The position sensor 48 detects the position of the shaft 124 in its moving directions. At a position at which the print object W should be held by the print object holder 40, the position sensor 48 detects whether the print object W is currently in the mounting portion 150 based on the position of the shaft 124. In case the print object W is currently not in the mounting portion 150, the shaft 124 moves by at least a predetermined distance toward the second contact portion 130, i.e., the shaft 124 moves to a position closer to the second contact portion 130 than positions of movements of the print object W and the first contact portion 120. In case the shaft 124 is not at a position closer to the second contact portion 130 than positions of movements of the print object W and the first contact portion 120, the position sensor 48 determines that the print object W is currently in the mounting portion 150. In case the shaft 124 is at a position closer to the second contact portion 130 than positions of movements of the print object W and the first contact portion 120, the position sensor 48 determines that the print object W is currently not in the mounting portion 150.
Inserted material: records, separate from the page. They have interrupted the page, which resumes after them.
-- ==== Sys2Proof/Laws/State.lean ====
section
/-!
SUPPORT. One lemma per field per update: what an operation on registers, on the queue's state or on one block leaves as it
was. All are true by unfolding, so that no later proof unfolds a record update.
-/
namespace Sys2Proof.Machine

variable (s : State)

@[simp] theorem State.setReg_phase (o : Nat) (v : Word) : (s.setReg o v).phase = s.phase := rfl
@[simp] theorem State.setReg_time (o : Nat) (v : Word) : (s.setReg o v).time = s.time := rfl
@[simp] theorem State.setReg_hif (o : Nat) (v : Word) : (s.setReg o v).hif = s.hif := rfl
@[simp] theorem State.setReg_evt (o : Nat) (v : Word) : (s.setReg o v).evt = s.evt := rfl
@[simp] theorem State.setReg_hlth (o : Nat) (v : Word) : (s.setReg o v).hlth = s.hlth := rfl
@[simp] theorem State.setReg_inp (o : Nat) (v : Word) : (s.setReg o v).inp = s.inp := rfl
@[simp] theorem State.setReg_clk (o : Nat) (v : Word) : (s.setReg o v).clk = s.clk := rfl
@[simp] theorem State.setReg_cnv (o : Nat) (v : Word) : (s.setReg o v).cnv = s.cnv := rfl
@[simp] theorem State.setReg_cal (o : Nat) (v : Word) : (s.setReg o v).cal = s.cal := rfl
@[simp] theorem State.setReg_dec (o : Nat) (v : Word) : (s.setReg o v).dec = s.dec := rfl
@[simp] theorem State.setReg_trg (o : Nat) (v : Word) : (s.setReg o v).trg = s.trg := rfl
@[simp] theorem State.setReg_acq (o : Nat) (v : Word) : (s.setReg o v).acq = s.acq := rfl
@[simp] theorem State.setReg_pan (o : Nat) (v : Word) : (s.setReg o v).pan = s.pan := rfl
@[simp] theorem State.setReg_mem (o : Nat) (v : Word) : (s.setReg o v).mem = s.mem := rfl
@[simp] theorem State.setReg_peer (o : Nat) (v : Word) : (s.setReg o v).peer = s.peer := rfl
@[simp] theorem State.setReg_pair (o : Nat) (v : Word) : (s.setReg o v).pair = s.pair := rfl
@[simp] theorem State.setReg_stm (o : Nat) (v : Word) : (s.setReg o v).stm = s.stm := rfl
@[simp] theorem State.setReg_pat (o : Nat) (v : Word) : (s.setReg o v).pat = s.pat := rfl
@[simp] theorem State.setReg_cfg (o : Nat) (v : Word) : (s.setReg o v).cfg = s.cfg := rfl
@[simp] theorem State.setReg_fresh (o : Nat) (v : Word) : (s.setReg o v).fresh = s.fresh := rfl
@[simp] theorem State.setReg_pending (o : Nat) (v : Word) : (s.setReg o v).pending = s.pending := rfl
The horizontal axis rotation driver 34 rotates the print object W about a horizontally extending axis passing through the center of the print object W. The axis of rotation of the print object by the horizontal axis rotation driver 34 is parallel to the direction in which the carriage mounted with the printing unit is moved for scan. The horizontal axis rotation driver 34 is a common component for all of the twelve per-print object holders 32. The horizontal axis rotation driver 34 is coupled to and rotates the shafts 134 of the second aims 46 of the twelve per-print object holders 32. As illustrated in FIGS. 5 to 8, the horizontal axis rotation driver 34 has gears 160, a driver 162, a belt 164, gears 166, a belt 168, and pulleys 169. The gears 160 are secured to the shafts 134. The driver 162 is a motor that drives the axis of rotation to rotate. The belt 164 is hung across the gears 160 to the axis of rotation of the driver 162. The gears 166 are secured to the shafts 134 of the twelve per-print object holders 32. The belt 168 is laid around the gears 166 secured to the shafts 134 of the twelve per-print object holders 32. The belt 168 is laid around the pulleys 169. This allows the belt 168 to stay in contact with the gears 166 under certain tension.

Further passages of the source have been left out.